Brief: Report each line of the entries below that has the word "before" in it.

Data to use:
──────────────────────────────

-- ==== Sys2Proof/Laws/Memory.lean ====
section
/-! SUPPORT. Memory: reading after writing, what a write leaves alone, and that every operation keeps the canonical form. -/
namespace Sys2Proof.Machine
open Sys2Proof

/-! ### Reading after writing -/

/-- The device's own write of a byte. -/
theorem Mem.readByte_setByte (m : Mem) (k j : Nat) (b : Byte) :
    (m.setByte k b).readByte j = if j = k then b else m.readByte j :=
  smGet_smSet memDefault k j b m.bytes

/-- A byte reads what was written; one a queue header fixes reads as before (R3, R4). -/
theorem Mem.readByte_writeByte (m : Mem) (k j : Nat) (b : Byte) :
    (m.writeByte k b).readByte j = if j = k ∧ m.fixed k = false then b else m.readByte j := by
  unfold Mem.writeByte
  cases h : m.fixed k <;> simp [Mem.readByte_setByte]

theorem Mem.readByte_writeByte_self (m : Mem) {k : Nat} (h : m.fixed k = false) (b : Byte) :
    (m.writeByte k b).readByte k = b := by
  simp [Mem.readByte_writeByte, h]

theorem Mem.readByte_writeByte_ne (m : Mem) {k j : Nat} (h : j ≠ k) (b : Byte) :
    (m.writeByte k b).readByte j = m.readByte j := by
  simp [Mem.readByte_writeByte, h]

/-- No write changes which bytes queue headers fix. -/
@[simp] theorem Mem.fixed_writeByte (m : Mem) (k j : Nat) (b : Byte) : (m.writeByte k b).fixed j = m.fixed j := by
  unfold Mem.writeByte; split <;> rfl

/-- A byte that a queue header fixes reads as before, whatever is written. -/
theorem Mem.readByte_writeByte_fixed (m : Mem) {j : Nat} (h : m.fixed j = true) (k : Nat) (b : Byte) :
    (m.writeByte k b).readByte j = m.readByte j := by
  rw [Mem.readByte_writeByte]
  split
  · next hk => obtain ⟨rfl, hk⟩ := hk; rw [h] at hk; cases hk
  · rfl

/-- Bytes outside the n stored ones read as before. -/
theorem Mem.readByte_writeNat_out (n : Nat) (m : Mem) (key x j : Nat) (h : j < key ∨ key + n ≤ j) :
    (m.writeNat key n x).readByte j = m.readByte j := by
  induction n generalizing m key x with
  | zero => rfl
  | succ n ih =>
    rw [Mem.writeNat, ih _ _ _ (by omega), Mem.readByte_writeByte_ne _ (by omega)]

/-- Byte i of the n stored ones holds byte i of the value. -/
theorem Mem.readByte_writeNat_in (n : Nat) (m : Mem) (key x i : Nat) (h : i < n) (hf : m.fixed (key + i) = false) :
    (m.writeNat key n x).readByte (key + i) = BitVec.ofNat 8 (x / 256 ^ i) := by
  induction n generalizing m key x i with
  | zero => omega
  | succ n ih =>
    rw [Mem.writeNat]
    cases i with
    | zero => rw [Mem.readByte_writeNat_out _ _ _ _ _ (by omega), Nat.add_zero, Mem.readByte_writeByte_self _ (by simpa using hf)]; simp
    | succ i =>
      have e : key + (i + 1) = key + 1 + i := by omega
      rw [e, ih _ _ _ _ (by omega) (by simpa [← e] using hf), Nat.div_div_eq_div_mul, Nat.pow_succ, Nat.mul_comm]

/-- Two memories whose n bytes agree read the same value. -/
theorem Mem.readNat_congr (n : Nat) (m m' : Mem) (key : Nat)
    (h : ∀ j, key ≤ j → j < key + n → m.readByte j = m'.readByte j) : m.readNat key n = m'.readNat key n := by
  induction n generalizing key with
  | zero => rfl
  | succ n ih =>
    simp only [Mem.readNat]
    rw [h key (by omega) (by omega), ih (key + 1) (fun j h1 h2 => h j (by omega) (by omega))]

/-- A value read where it was written is its n low bytes (R2), where no queue header fixes one of them. -/
theorem Mem.readNat_writeNat (n : Nat) (m : Mem) (key x : Nat) (hf : ∀ j, key ≤ j → j < key + n → m.fixed j = false) :
    (m.writeNat key n x).readNat key n = x % 256 ^ n := by
  induction n generalizing m key x with
  | zero => simp [Mem.readNat, Nat.mod_one]
  | succ n ih =>
    simp only [Mem.readNat, Mem.writeNat]
    rw [Mem.readByte_writeNat_out _ _ _ _ _ (by omega), ih _ _ _ (fun j h1 h2 => by simpa using hf j (by omega) (by omega)),
      Mem.readByte_writeByte_self _ (hf key (by omega) (by omega)), Nat.pow_succ,
      Nat.mul_comm (256 ^ n) 256, Nat.mod_mul]
    simp

/-- A value elsewhere reads as before. -/
theorem Mem.readNat_writeNat_out (m : Mem) (key n x k' n' : Nat) (h : k' + n' ≤ key ∨ key + n ≤ k') :
    (m.writeNat key n x).readNat k' n' = m.readNat k' n' :=
  Mem.readNat_congr n' _ _ k' (fun j _ _ => Mem.readByte_writeNat_out n m key x j (by omega))

/-- Bytes outside those stored read as before. -/
theorem Mem.readByte_writeBytes_out (bs : List Byte) (m : Mem) (key j : Nat) (h : j < key ∨ key + bs.length ≤ j) :
    (m.writeBytes key bs).readByte j = m.readByte j := by
  induction bs generalizing m key with
  | nil => rfl
  | cons b bs ih =>
    simp only [List.length_cons] at h
    rw [Mem.writeBytes, ih _ _ (by omega), Mem.readByte_writeByte_ne _ (by omega)]

/-- The bytes read where they were written, where no queue header fixes one of them. -/
theorem Mem.readBytes_writeBytes (bs : List Byte) (m : Mem) (key : Nat)
    (hf : ∀ j, key ≤ j → j < key + bs.length → m.fixed j = false) : (m.writeBytes key bs).readBytes key bs.length = bs := by
  induction bs generalizing m key with
  | nil => rfl
  | cons b bs ih =>
    simp only [List.length_cons] at hf
    simp only [Mem.readBytes, Mem.writeBytes, List.length_cons]
    rw [Mem.readByte_writeBytes_out _ _ _ _ (by omega), Mem.readByte_writeByte_self _ (hf key (by omega) (by omega)),
      ih _ _ (fun j h1 h2 => by simpa using hf j (by omega) (by omega))]

/-- A cleared range reads as unlisted bytes do, the rest as before. -/
theorem Mem.readByte_clear (m : Mem) (key n j : Nat) :
    (m.clear key n).readByte j = if key ≤ j ∧ j < key + n then memDefault else m.readByte j := by
  simp only [Mem.readByte, Mem.clear]
  rw [smGet_filter memDefault (fun k => !(decide (key ≤ k) && decide (k < key + n))) j m.bytes]
  by_cases h : key ≤ j ∧ j < key + n
  · simp [h]
  · have : j < key ∨ key + n ≤ j := by omega
    simp [h, this]

/-- Keys outside the list read as before. -/
theorem readByte_writeKeys_out (xs : List (Nat × Byte)) (m : Mem) (j : Nat) (h : ∀ x ∈ xs, x.1 ≠ j) :
    (writeKeys m xs).readByte j = m.readByte j := by
  induction xs generalizing m with
  | nil => rfl
  | cons x xs ih =>
    rw [writeKeys, ih _ (fun y hy => h y (List.mem_cons_of_mem _ hy)),
      Mem.readByte_writeByte_ne _ (fun e => h x List.mem_cons_self e.symm)]

/-! ### The canonical form -/

/-- Memory is in its form where its bytes are. -/
theorem memWf_congr {m m' : Mem} (h : m'.bytes = m.bytes) (hm : memWf m) : memWf m' := by
  unfold memWf at *; rwa [h]

theorem memWf_setByte {m : Mem} (hm : memWf m) (k : Nat) (b : Byte) : memWf (m.setByte k b) :=
  ⟨smSorted_smSet memDefault k b hm.1, smNoDefault_smSet memDefault k b hm.2⟩

theorem memWf_writeByte {m : Mem} (hm : memWf m) (k : Nat) (b : Byte) : memWf (m.writeByte k b) := by
  unfold Mem.writeByte; split
  · exact hm
  · exact memWf_setByte hm k b

theorem memWf_setNat (n : Nat) {m : Mem} (hm : memWf m) (key x : Nat) : memWf (m.setNat key n x) := by
  induction n generalizing m key x with
  | zero => exact hm
  | succ n ih => exact ih (memWf_setByte hm _ _) _ _

theorem memWf_writeNat (n : Nat) {m : Mem} (hm : memWf m) (key x : Nat) : memWf (m.writeNat key n x) := by
  induction n generalizing m key x with
  | zero => exact hm
  | succ n ih => exact ih (memWf_writeByte hm _ _) _ _

theorem memWf_writeBytes (bs : List Byte) {m : Mem} (hm : memWf m) (key : Nat) : memWf (m.writeBytes key bs) := by
  induction bs generalizing m key with
  | nil => exact hm
  | cons b bs ih => exact ih (memWf_writeByte hm _ _) _

theorem memWf_writeKeys (xs : List (Nat × Byte)) {m : Mem} (hm : memWf m) : memWf (writeKeys m xs) := by
  induction xs generalizing m with
  | nil => exact hm
  | cons x xs ih => exact ih (memWf_writeByte hm _ _)

theorem memWf_outWords (et : Et) (xs : List (Nat × Nat)) {m : Mem} (hm : memWf m) : memWf (outWords et m xs) := by
  induction xs generalizing m with
  | nil => exact hm
  | cons x xs ih => exact ih (memWf_writeNat _ hm _ _)

theorem memWf_clear {m : Mem} (hm : memWf m) (key n : Nat) : memWf (m.clear key n) :=
  ⟨smSorted_filter_none _ hm.1, smNoDefault_filter memDefault _ hm.2⟩

/-- Any number of writes, one after another, keeps the form. -/
theorem memWf_foldl {β : Type} (f : Mem → β → Mem) (hf : ∀ m x, memWf m → memWf (f m x)) (xs : List β) {m : Mem}
    (hm : memWf m) : memWf (xs.foldl f m) := by
  induction xs generalizing m with
  | nil => exact hm
  | cons x xs ih => exact ih (hf _ _ hm)

theorem memWf_blank {m : Mem} (hm : memWf m) (key n : Nat) : memWf (m.blank key n) :=
  ⟨smSorted_filter_none _ hm.1, smNoDefault_filter memDefault _ hm.2⟩

theorem memWf_copy {m : Mem} (hm : memWf m) (src dst n : Nat) : memWf (m.copy src dst n) := by
  unfold Mem.copy
  exact memWf_congr rfl (memWf_foldl _ (fun _ _ h => memWf_writeByte h _ _) _ (memWf_blank hm dst n))

/-- The host's bytes alone are in the form (R300). -/
theorem memWf_hostBytes {m : Mem} (hm : memWf m) : memWf { bytes := hostBytes m } :=
  ⟨smSorted_filter_none _ hm.1, smNoDefault_filter memDefault _ hm.2⟩

/-- The memory after reset lists nothing. -/
theorem memWf_reset : memWf State.reset.mem := by decide

/-! ### Accesses -/

/-- The address check answers a key only for an address below 2^57 (R196). -/
theorem checkAccess_ok {s : State} {w : Who} {k : AccKind} {a : Word} {n key : Nat} {cls : Option Cls}
    (h : checkAccess s w k a n = .ok key cls) : a.toNat < 2 ^ 57 := by
  unfold checkAccess at h
  by_cases hx : 2 ^ 57 ≤ a.toNat
  · rw [if_pos hx] at h; cases h
  · omega

/-- Permission turns no failed translation into one that succeeds (R199). -/
theorem TRes.permit_ok {k : AccKind} {r : TRes} {l : Leaf} (h : r.permit k = .ok l) : r = .ok l := by
  cases r <;> cases k <;> simp only [TRes.permit] at h <;> first | exact h | (split at h <;> first | exact h | cases h)

end Sys2Proof.Machine
end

──────────────────────────────

Reply to the task:
/-- A byte reads what was written; one a queue header fixes reads as before (R3, R4). -/
/-- A byte that a queue header fixes reads as before, whatever is written. -/
/-- Bytes outside the n stored ones read as before. -/
/-- A value elsewhere reads as before. -/
/-- Bytes outside those stored read as before. -/
/-- A cleared range reads as unlisted bytes do, the rest as before. -/
/-- Keys outside the list read as before. -/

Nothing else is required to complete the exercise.